Now, a quick word about this pattern – Gail is apparently also known as Nightsongs – I’d love to know the story behind the two names… but I digress… The pattern page on Ravelry for Gail is interesting reading – I don’t think I’ve ever seen a designer attack her knitting public on a pattern page before. It seems that knitters are less than impressed with the presentation of the pattern, it appears hard to read or understand perhaps. Either way, it didn’t bother me as I didn’t use the pattern. Not even once.  Instead of the charted lace pattern, I used an ‘unchart’, a concept I hadn’t heard of before, but it is a very effective way of communicating a lace pattern and where the repeats are, a mixture of chart – in terms of layout, and written form – in that it does not use symbols but written instructions within a grid.

I knit 5 repeats of the pattern. It seemed at times it went very fast, other nights I only managed 4 to 6 rows in an evening. I did a fair bit of ripping back, and actually used lifelifes for the first time ever – after I needed them of course, so I didn’t end up using the ones I inserted.
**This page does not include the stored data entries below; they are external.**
-- ==== Sys2Proof/Tests/Slice0.lean ====
section
/-! SUPPORT. Tests: ill-formed terms, words written out from the encodings of 30_encoding.md, vectors
and program steps of 95_test_vectors.md (named V<n> and P<n> in the docstrings), and for each
obligation with hypotheses a state and operands that meet them. -/

namespace Sys2Proof.Tests

open Sys2Proof Sys2Proof.Machine

-- One theorem after the other: each evaluates in the kernel, and all at once they ask for a thread each.
set_option Elab.async false

/-! ### Helpers -/

/-- The bytes listed and zeros to 64 (R133). -/
def pkt (bs : List Byte) : List Byte := bs ++ List.replicate (64 - bs.length) 0

/-- A header of eight different bytes follows the opcode; the payload begins 8, 9, 10, … -/
def marked (op : Byte) : List Byte :=
  op :: (List.range 63).map fun k => BitVec.ofNat 8 (k + 1)

/-- Bytes `k` to 63 of `marked`. -/
def markedFrom (k : Nat) : List Byte := (List.range (64 - k)).map fun i => BitVec.ofNat 8 (k + i)

/-- The header of `marked`. -/
def h1 : PktHdr := ⟨0x030201, 0x0504, 0x0706⟩

/-- An empty header. -/
def h0 : PktHdr := ⟨0, 0, 0⟩

/-- The outcome is a next state of which `f` holds. -/
def nextIs (f : State → Bool) : Out → Bool
  | .next t => f t
  | .fault _ => false
  | .refused _ => false

/-- Machine D connected, the packet complete in `RXBUF`, the main loop's step next. -/
def ready (seq : Word) (bs : List Byte) : State :=
  { State.reset with
    d := { State.reset.d with
      rxbuf := bufOf (pkt bs), rxhead := 64, rxready := true, seq := seq, cstate := .command,
      connCnt := 0 }
    sched := [.main] }

/-- `s` with `CSTATE` and the address registers of a range in progress. -/
def inRange (c : CState) (start cur last : Word) (s : State) : State :=
  { s with d := { s.d with cstate := c, startAddr := start, curAddr := cur, endAddr := last } }

/-- `s` with the bytes in flash from `a` on. -/
def withFlash (a : Nat) (bs : List Byte) (s : State) : State :=
  { s with flash := (bs.zipIdx.map fun p => (a + p.2, p.1)) ++ s.flash }

/-- `s` with the bytes in the target's flash from `a` on. -/
def withTFlash (a : Nat) (bs : List Byte) (s : State) : State :=
  { s with tflash := (bs.zipIdx.map fun p => (a + p.2, p.1)) ++ s.tflash }

/-- The bytes transmitted. -/
def sent (t : State) : List Byte := t.d.trace.filterMap fun e => match e with
  | .tx b => some b
  | .wdtKick | .err _ _ | .sysTrimRestore | .sysSwReset _ => none

/-- The errors raised. -/
def raised (t : State) : List DEvent := t.d.trace.filter fun e => match e with
  | .err _ _ => true
  | .tx _ | .wdtKick | .sysTrimRestore | .sysSwReset _ => false

/-- The timing test values of R12. -/
def tim : Timing where
  cmdBit := 1
  readBit := 1
  writeBit := 1
  program := 20
  writeHold := 5
  massErase := 65000
  massEraseHold := 500
  pageErase := 10000
  pageEraseHold := 1000
  rstseqBit := 10000
  rstHigh := 5000
  rstLow := 1000
  entryBit := 1
  entrySettle := 10
  exitRstHigh := 5000
  exitRstLow := 10000
  exitBit := 1
  exitSettle := 500

/-- Both machines at reset, the timing registers at the test values. -/
def timed : State := { State.reset with h := { State.reset.h with timing := tim } }

/-- The engine entered, the target ready. -/
def entered : State :=
  { timed with
    h := { timed.h with istate := .entered, pinsOwned := true }
    tgt := { Target.initial with prog := true } }

/-- The engine entered, the target locked. -/
def lockedTgt : State := { entered with tgt := { entered.tgt with locked := true } }

/-- The transaction events of `TRACE_H` (R151). -/
def transactions (t : State) : List HEvent := t.h.trace.filter fun e => match e with
  | .pin _ _ | .dir _ | .delay _ | .sample _ => false
  | .acquire _ | .release _ | .entry | .resetSeq | .exit | .frame _ | .rdByte _ _ | .wrByte _ _ _ _ =>
    true

/-- Zeros of a payload. -/
def zs (n : Nat) : List Byte := List.replicate n 0

/-! ### Ill-formed terms are refused -/

theorem test_wellFormed_refuses_a_payload_of_another_length :
    ([.continuation h0 (zs 55), .updateAprom h0 0 0 1 0 (zs 49), .updateConfig h0 ⟨0, 0, 0, 0, 0⟩ (zs 50),
      .readConfig h0 (zs 57), .eraseAll h0 [], .syncSeq h0 (zs 55), .readRom h0 0 0 1 (zs 51),
      .getFwVersion h0 (zs 55), .runAprom h0 (zs 57), .runLdrom h0 [], .resetCmd h0 (zs 55),
      .connect h0 (zs 57), .getDeviceId h0 (zs 55), .getUid h0 [], .getCid h0 (zs 57),
      .getUcid h0 (zs 55), .getFlashMode h0 (zs 64), .pageErase h0 0 (zs 53),
      .unrecognized 0x77 h0 (zs 55)] : List Instr).map Instr.wellFormed =
      List.replicate 19 false := by decide +kernel

theorem test_wellFormed_refuses_a_known_opcode_in_the_default_row :
    (recognisedOpcodes.map fun op => (Instr.unrecognized op h0 (zs 56)).wellFormed) =
      List.replicate 18 false := by decide +kernel

/-- R196, R199, R205: the length and the array of a call are passed apart. -/
theorem test_wellFormed_takes_arrays_of_any_length :
    ([.hostWriteFlash 0 2 [1], .hostVerifyFlash 0 1 [1, 2], .hostProgramRegion 0 0 [7]] :
      List Instr).map Instr.wellFormed = [true, true, true] := by decide +kernel

theorem test_decoder_refuses_what_is_ill_formed :
    decodePacket (zs 63) = .reject .notAPacket ∧ decodePacket (zs 65) = .reject .notAPacket ∧
    decode Params.testValues (.call .icpEntryPattern) = .reject .notAnOperation ∧
    decode Params.testValues (.reset24 0x9E1CB7) = .reject .notTheResetPattern ∧
    decodeData24 0x000001 = .reject .reservedIcpCode := by decide +kernel

/-! ### Decoding, from words written out by the encodings -/

/-- R116 to R121: every opcode, with every header byte and payload byte different. -/
theorem test_decode_packets :
    decodePacket (marked 0x00) = .ok (.continuation h1 (markedFrom 8)) ∧
    decodePacket (marked 0xA0) =
      .ok (.updateAprom h1 0x0908 0x0B0A 0x0D0C 0x0F0E (markedFrom 16)) ∧
    decodePacket (marked 0xA1) = .ok (.updateConfig h1 ⟨8, 9, 10, 11, 12⟩ (markedFrom 13)) ∧
    decodePacket (marked 0xA2) = .ok (.readConfig h1 (markedFrom 8)) ∧
    decodePacket (marked 0xA3) = .ok (.eraseAll h1 (markedFrom 8)) ∧
    decodePacket (marked 0xA4) = .ok (.syncSeq h1 (markedFrom 8)) ∧
    decodePacket (marked 0xA5) = .ok (.readRom h1 0x0908 0x0B0A 0x0D0C (markedFrom 14)) ∧
    decodePacket (marked 0xA6) = .ok (.getFwVersion h1 (markedFrom 8)) ∧
    decodePacket (marked 0xAB) = .ok (.runAprom h1 (markedFrom 8)) ∧
    decodePacket (marked 0xAC) = .ok (.runLdrom h1 (markedFrom 8)) ∧
    decodePacket (marked 0xAD) = .ok (.resetCmd h1 (markedFrom 8)) ∧
    decodePacket (marked 0xAE) = .ok (.connect h1 (markedFrom 8)) ∧
    decodePacket (marked 0xB1) = .ok (.getDeviceId h1 (markedFrom 8)) ∧
    decodePacket (marked 0xB2) = .ok (.getUid h1 (markedFrom 8)) ∧
    decodePacket (marked 0xB3) = .ok (.getCid h1 (markedFrom 8)) ∧
    decodePacket (marked 0xB4) = .ok (.getUcid h1 (markedFrom 8)) ∧
    decodePacket (marked 0xCA) = .ok (.getFlashMode h1 (markedFrom 8)) ∧
    decodePacket (marked 0xD5) = .ok (.pageErase h1 0x0908 (markedFrom 10)) ∧
    decodePacket (marked 0xAA) = .ok (.unrecognized 0xAA h1 (markedFrom 8)) := by decide +kernel

/-- V70 to V82: the frames and the patterns, bit by bit. -/
theorem test_decode_icp_words :
    decodeData24 0b000000000000000000000000 = .ok (.icpReadFlash 0) ∧
    decodeData24 0b000000000010010000000000 = .ok (.icpReadFlash 0x0090) ∧
    decodeData24 0b110000000000000000000000 = .ok (.icpReadFlash 0x30000) ∧
    decodeData24 0b000000000010000000100001 = .ok (.icpWriteFlash 0x0080) ∧
    decodeData24 0b111010010110100101100110 = .ok (.icpMassErase 0x3A5A5) ∧
    decodeData24 0b110000000000000000100010 = .ok (.icpPageErase 0x30000) ∧
    decodeData24 0b000011011110000000100010 = .ok (.icpPageErase 0x3780) ∧
    decodeData24 0b000000000000000000001100 = .ok (.icpReadDeviceId 0) ∧
    decodeData24 0b000000000000000000001011 = .ok (.icpReadCid 0) ∧
    decodeData24 0b000000000000101111000100 = .ok (.icpReadUid 0x2F) ∧
    decodeData24 0b010110101010010100000011 = .ok .icpEntryPattern ∧
    decodeData24 0b000011110111100011110000 = .ok .icpExitPattern ∧
    decode Params.testValues (.reset24 0b100111100001110010110110) = .ok .icpResetSeq := by
  decide +kernel

/-- R129, R130: eight data bits, the most significant first, then the end flag. -/
theorem test_decode_nine_bits :
    decode Params.testValues (.read9 0b000000001) = .ok (.icpByteRead true) ∧
    decode Params.testValues (.read9 0b010100000) = .ok (.icpByteRead false) ∧
    decode Params.testValues (.write9 0b111011111 20 5) = .ok (.icpByteWrite 0xEF true 20 5) ∧
    decode Params.testValues (.write9 0b010100000 20 5) = .ok (.icpByteWrite 0x50 false 20 5) := by
  decide +kernel

/-- The called operations, which have no bits of their own (R3, R440). -/
theorem test_decode_calls :
    (([.hostInit true, .hostExit, .hostDeinit false, .hostReentry 1 2 3, .hostReentryGlitch 1 2 3 4,
      .hostReadDeviceId, .hostCheckDeviceId, .hostReadCid, .hostReadUid, .hostReadUcid,
      .hostReadFlash 16 0, .hostWriteFlash 16 2 [1, 2], .hostMassErase, .hostPageErase 0x3780,
      .hostVerifyFlash 16 1 [7], .hostReadConfig, .hostWriteConfig ⟨1, 2, 3, 4, 5⟩ true,
      .hostProgramRegion 16 2 [1, 2], .configDecode ⟨1, 2, 3, 4, 5⟩,
      .configEncode (configDecode ⟨1, 2, 3, 4, 5⟩)] : List Instr).all fun i =>
        decide (decode Params.testValues (.call i) = .ok i)) = true := by decide +kernel

/-- Words numbered as the opcode table numbers them: the first byte of a packet lowest, the 24 bits of
the ICP wire, nine bits of a byte read. -/
theorem test_decodeTableWord :
    decodeTableWord 8 0xAE = some (.connect h0 (zs 56)) ∧
    decodeTableWord 512 (0x95 * 2 ^ 64 + 0xD5) = some (.pageErase h0 0x0095 (zs 54)) ∧
    decodeTableWord 8 0x77 = some (.unrecognized 0x77 h0 (zs 56)) ∧
    decodeTableWord 24 0x002021 = some (.icpWriteFlash 0x80) ∧
    decodeTableWord 24 0x9E1CB6 = some .icpResetSeq ∧
    decodeTableWord 9 1 = some (.icpByteRead true) := by decide +kernel

/-- A placed packet and a placed wire unit are what the very next step runs (log entry 5). -/
theorem test_withFetchWord :
    nextIs (fun t => sent t == pkt [0xA6, 0, 0, 0, 1, 0, 0, 0, 0x27])
      (step (State.reset.withFetchWord 8 0xA6)) = true ∧
    nextIs (fun t => t.h.ret == some (.eBadState, .bytes []))
      (step (State.reset.withFetchWord 24 0x002400)) = true := by decide +kernel

/-- R131, U9, R204: what is turned away on the call port is answered and nothing is done (log
entry 23). -/
theorem test_turned_away :
    nextIs (fun t => t.h.trace == [] && t.h.ret == some (.eBadArg, .bytes []))
      (step { entered with sched := [.call (.data24 0x000001)] }) = true ∧
    nextIs (fun t => t.h.trace == [] && t.h.ret == some (.eBadState, .bytes []))
      (step { timed with sched := [.call (.data24 0x000001)] }) = true ∧
    nextIs (fun t => t.h.trace == [] && t.h.ret == some (.eBadArg, .bytes []) && t.d.trace == [])
      (step { timed with sched := [.call (.packet (pkt [0xA6]))] }) = true := by decide +kernel

/-! ### Transport and main loop -/

/-- `s` after the bytes were received and the main loop stepped, in the order given. -/
def after (evs : List Event) (s : State) : Out := Host.Core.run Sys2Proof.core evs.length { s with sched := evs }

/-- V5. -/
theorem test_rejected_first_byte :
    nextIs (fun t => raised t == [.err .frameBadConnect 0x55] && t.d.rxhead == 0 &&
      t.d.cstate == .disconnected && t.d.idleCnt == 0) (after [.rx 0x55] State.reset) = true := by
  decide +kernel

/-- V6, V7. -/
theorem test_bad_magic :
    nextIs (fun t => raised t == [.err .frameBadMagic 2] && t.d.rxhead == 0 &&
      t.d.cstate == .disconnected && t.d.idleCnt == 90)
      (after [.rx 0xAE, .rx 0, .rx 1] State.reset) = true := by decide +kernel

/-- V14. -/
theorem test_overrun :
    nextIs (fun t => raised t == [.err .rxOverrun 0x99] && t.d.rxhead == 64 && t.d.rxready &&
      t.d.rxbuf == (ready 1 [0xA6]).d.rxbuf) (after [.rx 0x99] (ready 1 [0xA6])) = true := by
  decide +kernel
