-- ==== Sys2Proof/Decode.lean ====
section
/-! DEFINITION. The table's bits: no row of spec/opcode_table.json gives any, so no word spells a command. -/

namespace Sys2Proof

/-- The command that a word spells by the table's bits (DEDUCED, assumption 1). -/
def decodeTableWord (_nbits _w : Nat) : Option Instr := none

end Sys2Proof
end

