-- ==== Sys2Proof/Machine/Ace.lean ====
section
/-! DEFINITION. The arm control engine: one ACE step (R243 to R279), with roles (R321 to R326),
availability (R280 to R282), the calibration snapshot (R297) and the mirror (R310, R312). -/

namespace Sys2Proof.Machine

/-! Arithmetic of R244: binary32, subnormals to zero -/

def fz (x : F32) : F32 := B32.ftz x
def fAdd (a b : F32) : F32 := fz (B32.add (fz a) (fz b))
def fSub (a b : F32) : F32 := fz (B32.sub (fz a) (fz b))
def fMul (a b : F32) : F32 := fz (B32.mul (fz a) (fz b))
def fDiv (a b : F32) : F32 := fz (B32.div (fz a) (fz b))
def fFma (a b c : F32) : F32 := fz (B32.fma (fz a) (fz b) (fz c))
def f32n (n : Nat) : F32 := B32.ofInt n
/-- Comparisons of R244: their operands are flushed too. -/
def fLt (a b : F32) : Bool := B32.lt (fz a) (fz b)
def fLe (a b : F32) : Bool := B32.le (fz a) (fz b)
def fZero (a : F32) : Bool := fz a &&& 0x7FFFFFFF#32 = 0

/-- One row of a matrix-vector product, accumulated in ascending column index (R244). -/
def rowAcc (acc : F32) : List F32 → List F32 → F32
  | m :: ms, x :: xs => rowAcc (fFma m x acc) ms xs
  | _, _ => acc

def matRow (c : Cfg) (a pid cols i : Nat) : List F32 := (List.range cols).map fun j => matEl c a pid cols i j
def vecEl (l : List F32) (i : Nat) : F32 := l.getD i 0
/-- A vector as it stands, filled with zeros to `n` elements. -/
def vecN (n : Nat) (l : List F32) : List F32 := (List.range n).map (vecEl l)

/-- u_raw = −K·x̂ + F·r (R243). -/
def lawU (c : Cfg) (a : Nat) (x r : List F32) : List F32 :=
  (List.range (dimM c a)).map fun i =>
    rowAcc (rowAcc 0 ((matRow c a 10 (dimN c a) i).map B32.neg) x) (matRow c a 11 (dimR c a) i) r

/-- 250e-6, 0.8e-9 and 2^23 as binary32. -/
def c250u : F32 := B32.ofRat 250 1000000
def cTick : F32 := B32.ofRat 8 10000000000
def c2p23 : F32 := f32n 8388608

def vinstV (v : Nat) : F32 := fMul c250u (f32n v)

/-! Sample cycle of a step, bursts and availability -/

/-- The sample cycle whose step runs now: PLAN_COMPUTE may lie in the next cycle (R37, R243). -/
def stepCycle (d : Director) : Cycle := cyc d - BitVec.ofNat 32 (planC (cfg d) / planN (cfg d))
/-- The order cycle of that step (R38). -/
def stepOrder (d : Director) : Cycle := stepCycle d + BitVec.ofNat 32 (ordOfs (cfg d))

/-- The sample cycle of an arm's sequencer, and its order cycle: those of its last ACE step (R32, R38). -/
def armStep (d : Director) (a : Nat) : Cycle := (arm d a).seq
def armOrder (d : Director) (a : Nat) : Cycle := armStep d a + BitVec.ofNat 32 (ordOfs (cfg d))

/-- The burst of cycle `k` that passed every check. -/
def burstOf (r : CellRec) (k : Cycle) : Option Burst :=
  match r.last with
  | some b => if b.cycle = k then some b else
      match r.prev with | some p => if p.cycle = k then some p else none | none => none
  | none => none

def plausAction (c : Cfg) (a : Nat) : Nat := parm (armS c a) 30 0 1

/-- A cell's sample is usable in step k (R260). -/
def usable (c : Cfg) (a : Nat) (r : CellRec) (k : Cycle) : Bool :=
  match burstOf r k with
  | some b => !b.status.getLsbD 9 || plausAction c a = 0
  | none => false

/-- First cause of R280 for a slot position; `quar` replaces cause 2 for a mirrored mask, `hold` is the side of cause 3. -/
def availCause (d : Director) (a pos : Nat) (quar : Option (Nat → Bool)) (hold : Nat) : Nat :=
  let id := a * 512 + pos
  let r := cellRec d id
  if !configured (cfg d) id then 1
  else if (match quar with | some q => q pos | none => decide (r.link ≠ .proven)) = true then 2
  else match r.last with
    | none => 6
    | some b =>
      if leaseHolder b.lease != hold then 3
      else if b.status.getLsbD 13 || b.status.getLsbD 12 || b.status.getLsbD 14 then 4
      else if fld b.status.toNat 4 3 != 2 || b.status.getLsbD 10 || !b.status.getLsbD 7 then 5
      else if r.unreported then 6
      else if (arm d a).excluded.contains pos then 7
      else 0

/-- QUAR bit of a mirrored arm block (R310). -/
def quarBit (bs : List Byte) (pos : Nat) : Bool := bit (byteAt bs (320 + pos / 8)) (7 - pos % 8)

/-- The mirrored arm block when it comes from the twin as AUTHORITY (R281, R313). -/
def authMirror (x : Arm) : Option (List Byte) :=
  match x.mirror with | some m => if m.full && m.role = .authority then some m.bytes else none | none => none

/-- Classify every slot position at phase 1 (R280, R281). -/
def classify (d : Director) (a : Nat) : Director :=
  let x := arm d a
  let (q, h) := match x.role, authMirror x with
    | .shadow, some bs => (some (quarBit bs), 3 - holderCode d)
    | .cold, some bs => (some (quarBit bs), 3 - holderCode d)
    | _, _ => (none, holderCode d)
  let cs := (armCells (cfg d) a).map fun p => (p, availCause d a p q h)
  modArm d a fun x => { x with
    causes := cs
    avail := cs.filterMap fun (p, v) => if v = 0 then some p else none
    unavail := (cs.filter fun (_, v) => v != 0).length }

/-- Mark cells unreported (R260). -/
def usability (d : Director) (a : Nat) (k : Cycle) : Director :=
  let mm := parm (armS (cfg d) a) 32 0 4
  (armCells (cfg d) a).foldl (fun d p =>
    let id := a * 512 + p
    let r := cellRec d id
    if r.link != .proven then d else
    if usable (cfg d) a r k then modRec d id fun r => { r with unusable := 0, unreported := false, everUsable := true }
    else if !r.everUsable then d
    else
      let n := r.unusable + 1
      let d := modRec d id fun r => { r with unusable := n }
      if n ≥ mm && !r.unreported then
        raise (modRec d id fun r => { r with unreported := true, cnt := { r.cnt with unreported := satInc r.cnt.unreported } })
          (56 + a) 0x0D (b2 id)
      else d) d

/-! Roles (R321, R322) -/

/-- H of step k (R321). -/
def heldCount (d : Director) (a : Nat) (k : Cycle) : Nat :=
  ((armCells (cfg d) a).filter fun p => match burstOf (cellRec d (a * 512 + p)) k with
    | some b => leaseHolder b.lease = holderCode d
    | none => false).length

def anyProven (d : Director) (a : Nat) : Bool :=
  (armCells (cfg d) a).any fun p => (cellRec d (a * 512 + p)).link = .proven

/-- The mirror of step k − 1 is accepted for the arm (R311, R314). -/
def mirrorOk (x : Arm) (k : Cycle) : Bool :=
  !x.missed && (match x.mirror with | some m => m.full && m.cycle + 1 = k | none => false)

def twinAuth (d : Director) (a : Nat) : Bool := tget 0 a d.sk.twinRole = 3

/-- Role and deciding row of R322. -/
def roleRow (d : Director) (a : Nat) (k : Cycle) (h : Nat) : Role × Nat :=
  let x := arm d a
  if x.isolate || !anyProven d a then (.isolated, 1)
  else if h ≥ quorum (cfg d) a && 0 < h then (.authority, 2)
  else if x.sync && mirrorOk x k && twinAuth d a then (.shadow, 3)
  else if x.role = .shadow && x.sync && d.sk.twinAlive && !mirrorOk x k then (.shadow, 4)
  else if x.role = .shadow && !d.sk.twinAlive && x.sinceLost ≤ leaseCycles (cfg d) a + 4 then (.shadow, 5)
  else (.cold, 6)

/-- Response of the arm commands (R485). -/
def armResp (d : Director) (a cause : Nat) (apply : Cycle) : List Byte :=
  b1 a ++ b1 (modeCode (arm d a).mode) ++ b1 cause ++ [0] ++ b4 apply.toNat

def due (apply k : Cycle) : Bool := cycleDiff apply k ≤ 0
However, the end result is a very pretty shawl that is very wearable and while it isn’t mistake free (darn it finding errors when you are rows and rows past them!), I am fairly sure there are just the two mistakes, and unless the kids at school are more into detail than they appear, I think I will likely be the only one to notice!

I do think I will block it again before wearing it though – the top is turning over in the pictures, which means it will do it when I wear it too – and while I can’t see it, it will definitely bother me!